According to Loveless, "...I learned so much about what to feel in a song from those years of playing those clubs. I was saddened sometimes because I thought 'I left Nashville, I left all that for this? What happened to me? What is wrong with me?' But I think what was happening was that I was beginning to find... me. Find who I really was. And what kind of person I was inside and out. I still believe to this day it happened the way it was supposed to happen."

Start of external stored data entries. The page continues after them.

-- ==== Sys2Proof/Machine/Ops.lean ====
section
/-! DEFINITION. The named operations over memory, registers and streams, and raising a fault (00_scope.md R9). -/

namespace Sys2Proof.Machine

/-! ## Bytes of a memory -/

/-- What an unlisted address of a memory reads as: every byte of CODE and DATA is 0 at reset (R113, D10; log entry 4). -/
def unlistedByte : Byte := 0

/-- The byte listed for an address, or what an unlisted address reads as. -/
def cellsGet : List Host.Cell → Nat → Byte
  | [], _ => unlistedByte
  | (b, v) :: cs, a => if b = a then v else cellsGet cs a

/-- The list without its entries for an address. -/
def cellsErase : List Host.Cell → Nat → List Host.Cell
  | [], _ => []
  | (b, v) :: cs, a => if b = a then cellsErase cs a else (b, v) :: cellsErase cs a

/-- The list with an entry put before the first entry of a greater address. -/
def cellsInsert : List Host.Cell → Nat → Byte → List Host.Cell
  | [], a, v => [(a, v)]
  | (b, w) :: cs, a, v => if a < b then (a, v) :: (b, w) :: cs else (b, w) :: cellsInsert cs a v

/-- The list with the byte of one address replaced; the value an unlisted address reads as is not listed. -/
def cellsSet (cs : List Host.Cell) (a : Nat) (v : Byte) : List Host.Cell :=
  if v = unlistedByte then cellsErase cs a else cellsInsert (cellsErase cs a) a v

/-- The canonical form of a list of cells, all of whose addresses are at least `lo`: addresses rise strictly, lie below the
capacity, and no entry equals what an unlisted address reads as. -/
def cellsWf (lo cap : Nat) : List Host.Cell → Bool
  | [] => true
  | (b, v) :: cs => decide (lo ≤ b) && decide (b < cap) && decide (v ≠ unlistedByte) && cellsWf (b + 1) cap cs

/-- The memory's cells are in the canonical form and lie inside its address space (R30). -/
def Memory.wf (m : Memory) : Bool := cellsWf 0 m.cap m.cells

/-- The byte at an address. -/
def Memory.byte (m : Memory) (a : Nat) : Byte := cellsGet m.cells a

/-- The memory with one byte replaced. -/
def Memory.setByte (m : Memory) (a : Nat) (v : Byte) : Memory := { m with cells := cellsSet m.cells a v }

/-! ## The word access (20_memory.md R31 to R33) -/

/-- The bound rule (R31), on any integer address (R41): `0 <= a` and `a + 4 <= CAP`. -/
def Memory.inBounds (m : Memory) (a : Int) : Bool := decide (0 ≤ a ∧ a + 4 ≤ (m.cap : Int))

/-- The Word of the four bytes from `a` on, least significant first (R32). -/
def Memory.word (m : Memory) (a : Nat) : Word :=
  wordOfBytes (m.byte a) (m.byte (a + 1)) (m.byte (a + 2)) (m.byte (a + 3))

/-- The memory with the four little-endian bytes of a Word stored from `a` on (R33). -/
def Memory.setWord (m : Memory) (a : Nat) (v : Word) : Memory :=
  (((m.setByte a (byteOfWord v 0)).setByte (a + 1) (byteOfWord v 1)).setByte (a + 2) (byteOfWord v 2)).setByte
    (a + 3) (byteOfWord v 3)

/-- `read_word`: the Word at `a`, or OutOfBounds (R32). -/
def Memory.readWord (m : Memory) (a : Int) : Except FaultKind Word :=
  if m.inBounds a then .ok (m.word a.toNat) else .error .outOfBounds

/-- `write_word`: the memory with `v` stored at `a`, or OutOfBounds and nothing stored (R33, R38). -/
def Memory.writeWord (m : Memory) (a : Int) (v : Word) : Except FaultKind Memory :=
  if m.inBounds a then .ok (m.setWord a.toNat v) else .error .outOfBounds

/-- The memory of an address space (R30). -/
def State.mem (s : State) : Space → Memory
  | .code => s.code
  | .data => s.data

/-- The state with the memory of an address space replaced. -/
def State.setMem (s : State) (sp : Space) (m : Memory) : State :=
  match sp with
  | .code => { s with code := m }
  | .data => { s with data := m }

/-- `MemRead(space, a, 4)` (R32). -/
def State.memRead (s : State) (sp : Space) (a : Int) : Except FaultKind Word := (s.mem sp).readWord a

/-- `MemWrite(space, a, 4, v)` (R33). -/
def State.memWrite (s : State) (sp : Space) (a : Int) (v : Word) : Except FaultKind State :=
  match (s.mem sp).writeWord a v with
  | .ok m => .ok (s.setMem sp m)
  | .error k => .error k

/-! ## Registers (10_state.md R13) -/

/-- `x[n]`. -/
def State.reg (s : State) (n : Fin 8) : Word := s.regs[n]

/-- `x[n] <- v`. -/
def State.setReg (s : State) (n : Fin 8) (v : Word) : State := { s with regs := s.regs.set n v }

/-! ## Streams (R23, R24) -/

/-- An integer token as the core sees it: out of the range of a Word it is malformed (R23, D11). -/
def InItem.ofInteger (z : Int) : InItem := if fitsWord z then .value (wrap32 z) else .malformed

/-- A token as the core sees it, given the integer it spells, if any (R23). -/
def InItem.ofToken : Option Int → InItem
  | some z => InItem.ofInteger z
  | none => .malformed

/-- `InPop()`: the next item and the state without it; nothing when the stream has no item (R23). -/
def State.inPop (s : State) : Option (InItem × State) :=
  match s.input with
  | [] => none
  | item :: rest => some (item, { s with input := rest })

/-- `OutPush(v)` (R24). -/
def State.outPush (s : State) (v : Word) : State := { s with output := s.output ++ [v] }

/-- The environment delivers further items at the end of the input stream (R23, R96). -/
def State.deliver (s : State) (items : List InItem) : State := { s with input := s.input ++ items }

/-! ## Faults and reset (60_exceptions.md R104, R107) -/

/-- `raise Fault(kind, op)`: the status becomes Faulted and nothing else is written (R104). -/
def State.raiseFault (s : State) (kind : FaultKind) (op : OpName) : State :=
  { s with status := .faulted kind op }

/-- The host's reset, the only way out of a terminal state (R107, R114): every element takes its reset value; the capacities,
which are the machine's own, stay, and the environment gives the items of the new run. -/
def hostReset (s : State) (items : List InItem) : State :=
  State.resetWith { params with codeCap := s.code.cap, dataCap := s.data.cap } items

end Sys2Proof.Machine
end

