-- ==== Sys2Proof/Machine/Io.lean ====
section
/-! DEFINITION. IN, OUT, NOP, HALT (44_io_system.md R91 to R96). -/

namespace Sys2Proof.Machine

/-- IN (R91): the register is checked before an item is taken; a malformed item is taken and faults; on an exhausted input
the machine has no step (R96, D12). -/
def execIn (rn : RegField) (s : State) : Answer :=
  formR .inp rn s fun n =>
    match s.inPop with
    | none => .fault .inputExhausted
    | some (.value v, t) => .next (t.writeMoved n v)
    | some (.malformed, t) => failWith .malformedInput .inp t

/-- OUT (R92). -/
def execOut (rn : RegField) (s : State) : Answer :=
  formR .out rn s fun n => .next (s.outPush (s.reg n))

/-- NOP (R93): it clears `last`. -/
def execNop (s : State) : Answer := .next (s.setLast 0)

/-- HALT (R94): the cycle turns the flag into the status Halted (R66). -/
def execHalt (s : State) : Answer := .next { s.setLast 0 with halted := true }

end Sys2Proof.Machine
end

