-- ==== Sys2Proof/Machine/Run.lean ====
section
/-! DEFINITION. The run loop and the final report: how the host observes a run (10_state.md R28, R29; 40 R68). -/

namespace Sys2Proof.Machine

/-- How a bounded run ends. -/
inductive RunEnd where
  /-- The run reached Halted or Faulted: the end of a run (R67). -/
  | terminal (s : State)
  /-- The machine waits in IN on an exhausted input: not final (R96). -/
  | waiting (s : State)
  /-- Another reason of the model's own why a Running machine has no next state. -/
  | stopped (r : Fault) (s : State)
  /-- An instruction with no meaning. -/
  | refused (r : Refusal) (s : State)
  /-- The executor's bound is used up; the machine has none (R68, U17). -/
  | outOfFuel (s : State)
deriving DecidableEq, Repr

/-- `while status = Running: step` (R68), for at most `fuel` steps (U17). -/
def runLoop : Nat → State → RunEnd
  | 0, s => if s.status = .running then .outOfFuel s else .terminal s
  | fuel + 1, s =>
    if s.status = .running then
      match step s with
      | .next t => runLoop fuel t
      | .fault .inputExhausted => .waiting s
      | .fault r => .stopped r s
      | .refused r => .refused r s
    else .terminal s

/-- The final report of a run (R29). -/
structure Report where
  last : Word
  halted : Bool
  mbr : Word
  pc : Nat
  regs : Vector Word 8
  /-- The single diagnostic of a Faulted run. -/
  diagnostic : Option (FaultKind × OpName)
deriving DecidableEq, Repr

/-- The report read from a terminal state; a Running machine has none (R29, R67). -/
def finalReport (s : State) : Option Report :=
  match s.status with
  | .running => none
  | .halted => some { last := s.last, halted := s.halted, mbr := s.mbr, pc := s.pc, regs := s.regs, diagnostic := none }
  | .faulted k op =>
    some { last := s.last, halted := s.halted, mbr := s.mbr, pc := s.pc, regs := s.regs, diagnostic := some (k, op) }

/-- The spelling of a fault kind (R97). -/
def FaultKind.text : FaultKind → String
  | .outOfBounds => "OutOfBounds"
  | .invalidOperand => "InvalidOperand"
  | .capacityExceeded => "CapacityExceeded"
  | .malformedInput => "MalformedInput"
  | .unknownOpcode => "UnknownOpcode"

/-- The spelling of a failing operation's name (R103). -/
def OpName.text : OpName → String
  | .fetch => "FETCH"
  | .unknown => "UNKNOWN"
  | .add => "ADD"
  | .sub => "SUB"
  | .and => "AND"
  | .or => "OR"
  | .xor => "XOR"
  | .not => "NOT"
  | .mov => "MOV"
  | .ldr => "LDR"
  | .str => "STR"
  | .jmp => "JMP"
  | .jz => "JZ"
  | .jn => "JN"
  | .inp => "IN"
  | .out => "OUT"

end Sys2Proof.Machine
end

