theorem Memory.writeWord_of_inBounds {m : Memory} {a : Int} (v : Word) (h : 0 ≤ a ∧ a + 4 ≤ (m.cap : Int)) :
    m.writeWord a v = .ok (m.setWord a.toNat v) :=
  (m.writeWord_ok_iff a v _).2 ⟨h, rfl⟩

theorem Memory.writeWord_of_not_inBounds {m : Memory} {a : Int} (v : Word) (h : ¬ (0 ≤ a ∧ a + 4 ≤ (m.cap : Int))) :
    m.writeWord a v = .error .outOfBounds :=
  (m.writeWord_error_iff a v _).2 ⟨h, rfl⟩

/-! ## The statements -/

/-- Settles O37: each access by its two cases. -/
theorem boundRule : Obligations.BoundRule := fun _ _ v =>
  ⟨fun h => ⟨⟨_, Memory.readWord_of_inBounds h⟩, _, Memory.writeWord_of_inBounds v h⟩,
    fun h => ⟨Memory.readWord_of_not_inBounds h, Memory.writeWord_of_not_inBounds v h⟩⟩

/-- Settles O38: the word read is made of the four bytes. -/
theorem readIsLittleEndian : Obligations.ReadIsLittleEndian := fun _ _ =>
  ⟨fun h => ⟨_, Memory.readWord_of_inBounds h, toU32_wordOfBytes _ _ _ _⟩,
    fun h => Memory.readWord_of_not_inBounds (by omega)⟩

/-- Settles O39: the memory left is `setWord`'s, known byte by byte. -/
theorem writeIsLittleEndian : Obligations.WriteIsLittleEndian := by
  intro m a v
  refine ⟨fun h => ?_, fun h => Memory.writeWord_of_not_inBounds v (by omega)⟩
  have hbyte {k : Nat} (hk : k < 4) := m.toNat_byte_setWord_at a.toNat v hk
  exact ⟨m.setWord a.toNat v, Memory.writeWord_of_inBounds v h, rfl,
    by simpa using hbyte (k := 0) (by decide), hbyte (by decide), hbyte (by decide), hbyte (by decide),
    fun b hb => m.byte_setWord_outside v hb⟩

/-- Settles O40: a store keeps the capacity, so the address is in bounds for the read too, and the word there is the one stored. -/
theorem readAfterWrite : Obligations.ReadAfterWrite := fun m a v h =>
  ⟨m.setWord a.toNat v, Memory.writeWord_of_inBounds v h, by
    rw [Memory.readWord_of_inBounds (m := m.setWord a.toNat v) h, Memory.word_setWord_same]⟩

/-- No instruction changes the capacity of data memory: a store keeps it (R6, R33). -/
theorem Ran.data_cap_eq {s t : State} {i : Instr} (h : Ran s i t) : t.data.cap = s.data.cap := by
  rcases h.data_cases with hd | ⟨_, _, _, -, -, -, hd⟩
  · rw [hd]
  · rw [hd, Memory.setWord_cap]

/-- Settles O41: a failed fetch changes the status alone, and no instruction writes code memory or a capacity. -/
theorem codeIsConstant : Obligations.CodeIsConstant := by
  intro s t h
  obtain ⟨-, ⟨-, rfl⟩ | ⟨-, i, u, -, hran, rfl⟩⟩ := step_next_ran h
  · exact ⟨rfl, rfl⟩
  · rw [haltTest_code, haltTest_data]
    exact ⟨hran.code_eq, hran.data_cap_eq⟩

end Sys2Proof.Machine

/-! # Proofs about the encoding (30_encoding.md)

The four fields carry every bit but the reserved ones, so the statements about words follow from the two round trips between
words and fields. What an instruction keeps of the fields it was selected from is said once (`selectInstr_ok_fields`), with each
form's bits written as four masks, one per field. -/

namespace Sys2Proof

/-! ## Words and fields (R48, R49, R57) -/

/-- The pattern of a canonical word: each field at its weight (R57). -/
theorem toNat_encodeFields (f : Fields) :
    (encodeFields f).toNat = f.op.toNat * 2 ^ 28 + f.rn.toNat * 2 ^ 24 + f.rm.toNat * 2 ^ 20 + f.dir.toNat := by
  simp only [encodeFields, toNat_append_eq_add, BitVec.toNat_zero]
  omega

[edit] Return to Nashville
In April 1985, Loveless felt her marriage to Terry Lovelace was ending (they eventually divorced amicably in 1986). She contacted her brother Roger to help her get back to Nashville. After being in the rock 'n' roll scene for so long she felt completely out of the country-music loop but wanted to sing country music again. Roger Ramey helped his sister cut a five-song demo tape, one of them being a rough cut of her self-penned song "I Did", which Loveless first wrote as a teenager, then later included on her first album. Roger Ramey then began to spread the word around about her talent. She and her brother disagreed about including "I Did" on the demo tape. Loveless didn't believe the song was good enough, but Roger argued that it would be what got her a contract. Once the demo was finished, Roger started trying to get her a recording contract with a major label in Nashville.

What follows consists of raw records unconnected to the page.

-- ==== Sys2Proof/WellFormed.lean ====
section
/-! DEFINITION. Which command words select a command (30_encoding.md R70, R71, R75). An `Instr` has no field, so it is
always well formed; the checks are on the word. -/

namespace Sys2Proof

/-- The OP field is one of the assigned opcodes 0x0 to 0x3 (R71, R75 (a)). -/
def opAssigned (w : Word) : Bool := (w.extractLsb' 0 4).toNat < 4

/-- The RSVD field [31:4] is zero (R70, R75 (b)). -/
def rsvdZero (w : Word) : Bool := w.extractLsb' 4 28 == 0

/-- Both checks: the word selects a command. -/
def wellFormedWord (w : Word) : Bool := opAssigned w && rsvdZero w

/-- Every command is well formed: it has no operand field that could be out of range (R70). -/
def Instr.wellFormed : Instr → Bool
  | .nop => true
  | .fsincos => true
  | .sin64rot => true
  | .romrd => true

end Sys2Proof
end

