-- ==== Sys2Proof/Machine/Operands.lean ====
section
/-! DEFINITION. The operand fields each command reads from OPND (30_encoding.md R73, R74) and the range test of ROMRD
(60_exceptions.md R162). -/

namespace Sys2Proof.Machine

/-- PHASE = OPND[31:0], a u32 (R73). -/
def phaseOf (opnd : Word) : Word := opnd

/-- N = OPND[5:0], the angle index of SIN64ROT; the other bits are ignored (R73). -/
def angleIndexOf (opnd : Word) : BitVec 6 := opnd.extractLsb' 0 6

/-- IDX = OPND[5:0], the table index of ROMRD; OPND[7:6] and OPND[31:9] are ignored (R73). -/
def romIdxOf (opnd : Word) : BitVec 6 := opnd.extractLsb' 0 6

/-- SEL = OPND[8], the table select of ROMRD: 0 is SIN64_ROM, 1 is ATAN_ROM (R73, R74). -/
def romSelOf (opnd : Word) : Bool := opnd.getLsbD 8

/-- `in_range(a)` of R162: the index lies in the selected table. -/
def romInRange (a : Word) : Bool :=
  if romSelOf a then (romIdxOf a).toNat ≤ 30 else (romIdxOf a).toNat ≤ 32

end Sys2Proof.Machine
end

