-- ==== Sys2Proof/Machine/Ops.lean ====
section
/-! DEFINITION. The operations the meanings share: who moves, reading a register, acceptance, rejection and drop of a
command, completion, one clock cycle, and the resets (41_control_ops.md R146; 60_exceptions.md R160 to R166;
70_reset_and_hazards.md R190, R191). The unit takes no trap (R169): recording an error (`Device.reject`, `Device.drop`) stands
in the place of exception entry. -/

namespace Sys2Proof.Machine

/-- The unit changed by `f`, everything else as it was. -/
def State.mapDev (f : Device → Device) (s : State) : State := { s with dev := f s.dev }

/-- `f` after a next state; a fault or a refusal as it is. -/
def onNext (f : State → State) : Result → Result
  | .next s => .next (f s)
  | .fault r => .fault r
  | .refused r => .refused r

/-- Who moves now: the head of the interleaving. When it is used up the engine completes what runs, and otherwise the host
goes on; while `rst_n` is asserted the turn is then the engine's, which does nothing, since there is no host step in reset
(log entries 1, 5). DESIGN CHOICE, safe for statements about every `turns`. -/
def State.mover (s : State) : Turn :=
  match s.turns with
  | t :: _ => t
  | [] => if s.rstN = true ∧ s.dev.estate = .idle then .host else .engine

/-- The turn is used up. -/
def State.popTurn (s : State) : State := { s with turns := s.turns.tail }

/-- BASE, a multiple of 32 (R50). -/
def State.base (s : State) : Nat := Config.windowBytes * s.window

/-- `off(reg)`: the byte offset of a slot (R20). -/
def Reg.offset : Reg → Nat
  | .id => 0x00
  | .ctrl => 0x04
  | .status => 0x08
  | .arg => 0x0C
  | .cmd => 0x10
  | .sin => 0x14
  | .cos => 0x18
  | .rsv1c => 0x1C

/-- The slot an address selects: the unit decodes only address bits [4:2] (R50). -/
def regAt (addr : Nat) : Reg :=
  match addr / 4 % 8 with
  | 0 => .id
  | 1 => .ctrl
  | 2 => .status
  | 3 => .arg
  | 4 => .cmd
  | 5 => .sin
  | 6 => .cos
  | _ => .rsv1c

/-- What a read of a slot returns (R146). -/
def Device.readReg (r : Reg) (d : Device) : Word :=
  match r with
  | .id => idWord
  | .ctrl => d.ctrlWord
  | .status => d.statusWord
  | .arg => d.arg
  | .cmd => 0
  | .sin => d.sin
  | .cos => d.cos
  | .rsv1c => 0

/-- The cycles from acceptance to completion (R162, R210). -/
def latencyOf (op : BitVec 4) : Nat :=
  if op = opcodeOf .fsincos then Config.latFsincos else Config.latLut

/-- Acceptance of a command (R162): the operand and the opcode are latched, BUSY is set and DONE cleared. -/
def Device.accept (op : BitVec 4) (d : Device) : Device :=
  { d with
    oplatch := op
    opnd := d.arg
    lastop := op
    done := false
    estate := .run
    remain := latencyOf op }

/-- `reject(op, f)`: the error and DONE are set and the opcode recorded; nothing runs (R164). -/
def Device.reject (op : BitVec 4) (f : ErrFlag) (d : Device) : Device :=
  { d.setErr f with lastop := op, done := true }

/-- A dropped command: only ERR_OVR is set (R163). -/
def Device.drop (d : Device) : Device := d.setErr .ovr

/-- The acceptance logic on a command word with OP field `op`, `err` being the error decoding or the range test found (R162):
drop while RUN, else reject, else accept, in the priority of R161. -/
def Device.present (op : BitVec 4) (err : Option ErrFlag) (d : Device) : Device :=
  match d.estate with
  | .run => d.drop
  | .idle =>
    match err with
    | some f => d.reject op f
    | none => d.accept op

/-- The end of a command (R166): BUSY cleared, DONE set, and no cycle left. -/
def Device.endCommand (d : Device) : Device :=
  { d with estate := .idle, done := true, remain := 0 }

/-- SIN and COS are written together (R100, R166). -/
def Device.writeResults (s c : Word) (d : Device) : Device := { d with sin := s, cos := c }

/-- The engine's CORDIC vector as it stands (R34). -/
def Device.vec (d : Device) : Vec := { x := d.cx, y := d.cy, z := d.cz }

/-- The CORDIC vector and the iteration counter set (R34). -/
def Device.setVec (v : Vec) (i : Fin 32) (d : Device) : Device :=
  { d with cx := v.x, cy := v.y, cz := v.z, ci := i }

/-- Completion (R166), one atomic step: `result` writes what the command computes from OPND. It is enabled only while
ESTATE = RUN. No result means latches that acceptance never stores (log entry 9). -/
def finishCommand (result : Device → Option Device) (s : State) : Result :=
  match s.dev.estate with
  | .idle => .next s
  | .run =>
    match result s.dev with
    | some d => .next { s with dev := d.endCommand }
    | none => .refused .latchNeverAccepted

/-- One clock cycle of the engine (R166 "in a cycle model", R210): REMAIN counts down, and the command completes in the cycle
in which it reaches 0; before that the engine does its inner work `advance`. -/
def cycleCommand (result : Device → Option Device) (advance : Device → Device) (s : State) : Result :=
  match s.dev.estate with
  | .idle => .next s
  | .run =>
    if s.dev.remain ≤ 1 then finishCommand result s
    else .next (s.mapDev fun d => { advance d with remain := d.remain - 1 })

/-- A command's part of a step, by who moves: the host presents it at CMD (R162), the engine completes it (R166), or a clock
cycle passes (R210). In a cycle of the reset pin a command does nothing (R168 (c)). -/
def runCommand (op : BitVec 4) (err : Option ErrFlag) (result : Device → Option Device)
    (advance : Device → Device) (s : State) : Result :=
  match s.mover with
  | .host => .next (s.mapDev (Device.present op err))
  | .engine => finishCommand result s
  | .clock => cycleCommand result advance s
  | .rst _ => .next s

/-- `soft_reset()` (R191): every piece of the unit's state takes its value of R36. -/
def Device.softReset (_d : Device) : Device := Device.reset

/-- The reset pin sampled at a level (R190): while `rst_n` is asserted, and on its release, the unit takes the values of R36; a
sample that finds it released as before changes nothing. -/
def State.rstPin (asserted : Bool) (s : State) : State :=
  { s with rstN := !asserted, dev := if !asserted && s.rstN then s.dev else Device.reset }

/-- While `rst_n` is asserted the unit is held at its reset values (R190). -/
def State.holdReset (s : State) : State :=
  if s.rstN then s else { s with dev := Device.reset }

end Sys2Proof.Machine
end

Roger Ramey sent the demo tape out to every major label in Nashville, and was met with a solid wall of rejection by them all. After a month of not getting anywhere, out of desperation to help his sister, he decided to take a chance with MCA Nashville. MCA, being the industry leader at the time was his first choice of labels. Taking a cassette of the five song demo of Loveless, Roger bluffed his way past the receptionist of Tony Brown, the head of A&R (Artist & Repertoire – in charge of finding and developing new talent) by pretending to be someone else who was late for an appointment.

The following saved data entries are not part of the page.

/-- LASTOP (R24) changes only by a CMD write that is not dropped, and then holds its OP field, or by reset; ARG (R25) only by an
ARG write, and then holds its data, or by reset; IE (R23) only by a CTRL write, or by reset. -/
def Obligations.LastopArgAndIeChangeOnlyAsStated : Prop :=
  ∀ s t : State, step s = .next t →
    (t.dev.lastop ≠ s.dev.lastop →
      s.resets ∨ ∃ w, s.hostWrites .cmd w ∧ s.dev.estate = .idle ∧ t.dev.lastop = w.extractLsb' 0 4) ∧
    (t.dev.arg ≠ s.dev.arg → s.resets ∨ s.hostWrites .arg t.dev.arg) ∧
    (t.dev.ie ≠ s.dev.ie → s.resets ∨ ∃ v, s.hostWrites .ctrl v ∧ t.dev.ie = v.getLsbD 0)

/-- What a command's meaning leaves unchanged when it answers a next state (R163, R166): the pins, BASE, the host and the
interleaving; IE, ARG, ERR_ILLOP and ERR_RSVD; when presented, SIN, COS and the CORDIC vector; when completing or clocked, the
latches, LASTOP and every error bit; the CORDIC vector but for FSINCOS; SIN and COS for NOP. -/
def Obligations.CommandFrame : Prop :=
  ∀ (i : Instr) (s t : State), exec i s = .next t →
    t = { s with dev := t.dev } ∧
    t.dev.ie = s.dev.ie ∧ t.dev.arg = s.dev.arg ∧ t.dev.errIllop = s.dev.errIllop ∧ t.dev.errRsvd = s.dev.errRsvd ∧
    (s.mover = .host →
      t.dev.sin = s.dev.sin ∧ t.dev.cos = s.dev.cos ∧ t.dev.vec = s.dev.vec ∧ t.dev.ci = s.dev.ci) ∧
    (s.mover ≠ .host →
      t.dev.oplatch = s.dev.oplatch ∧ t.dev.opnd = s.dev.opnd ∧ t.dev.lastop = s.dev.lastop ∧
        t.dev.errOvr = s.dev.errOvr ∧ t.dev.errRange = s.dev.errRange) ∧
    (i ≠ .fsincos → t.dev.vec = s.dev.vec ∧ t.dev.ci = s.dev.ci) ∧
    (i ≠ .romrd → t.dev.errRange = s.dev.errRange) ∧
    (i = .nop → t.dev.sin = s.dev.sin ∧ t.dev.cos = s.dev.cos)

/-- No step changes BASE (R50: a platform parameter), and only the reset pin's turn changes `rst_n`. -/
def Obligations.StepKeepsPlatform : Prop :=
  ∀ s t : State, step s = .next t →
    t.window = s.window ∧ ((∀ b, s.mover ≠ .rst b) → t.rstN = s.rstN) ∧ t.turns = s.turns.tail

/-! ## Results and interleavings -/

/-- R6, R100: the results depend on the command and its operand alone: two machines that complete the same command on the same
operand, whatever else differs, end with the same SIN and COS (NOP writes none). -/
def Obligations.ResultsDependOnlyOnCommandAndOperand : Prop :=
  ∀ s s' t t' : State, s.completes → s'.completes → s.dev.oplatch = s'.dev.oplatch → s.dev.opnd = s'.dev.opnd →
    s.dev.oplatch ≠ 0 → step s = .next t → step s' = .next t' →
      t.dev.sin = t'.dev.sin ∧ t.dev.cos = t'.dev.cos

/-- No ARG hazard (R25, R202): an ARG write while the command runs, before or after its completion, leaves the same state. -/
def Obligations.ArgWriteCommutesWithCompletion : Prop :=
  ∀ (s : State) (v : Word) (i : Instr), s.mover = .engine ∨ s.mover = .clock →
    exec i (s.mapDev (Device.writeArg v)) = onNext (State.mapDev (Device.writeArg v)) (exec i s)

As soon as they met, Roger told Brown him he had the "best girl singer to ever come to Nashville". Tony Brown said he'd give Roger 30 seconds to sell him, and he quickly played the tape of Patty singing "I Did". Brown listened to the entire five-song tape, and asked Roger to leave it with him so he could play it for some other execs and get back to him. Roger refused and told Brown that he wanted a commitment that day, and if he didn't want her on MCA, he knew another label that did.
With Roger Ramey waiting in his office, Brown took the tape to Jimmy Bowen, President of MCA Nashville at the time. Hearing the tape, Bowen wasn't impressed with Loveless, but told Brown to go ahead and sign her, but only to a short-term, singles-only recording contact.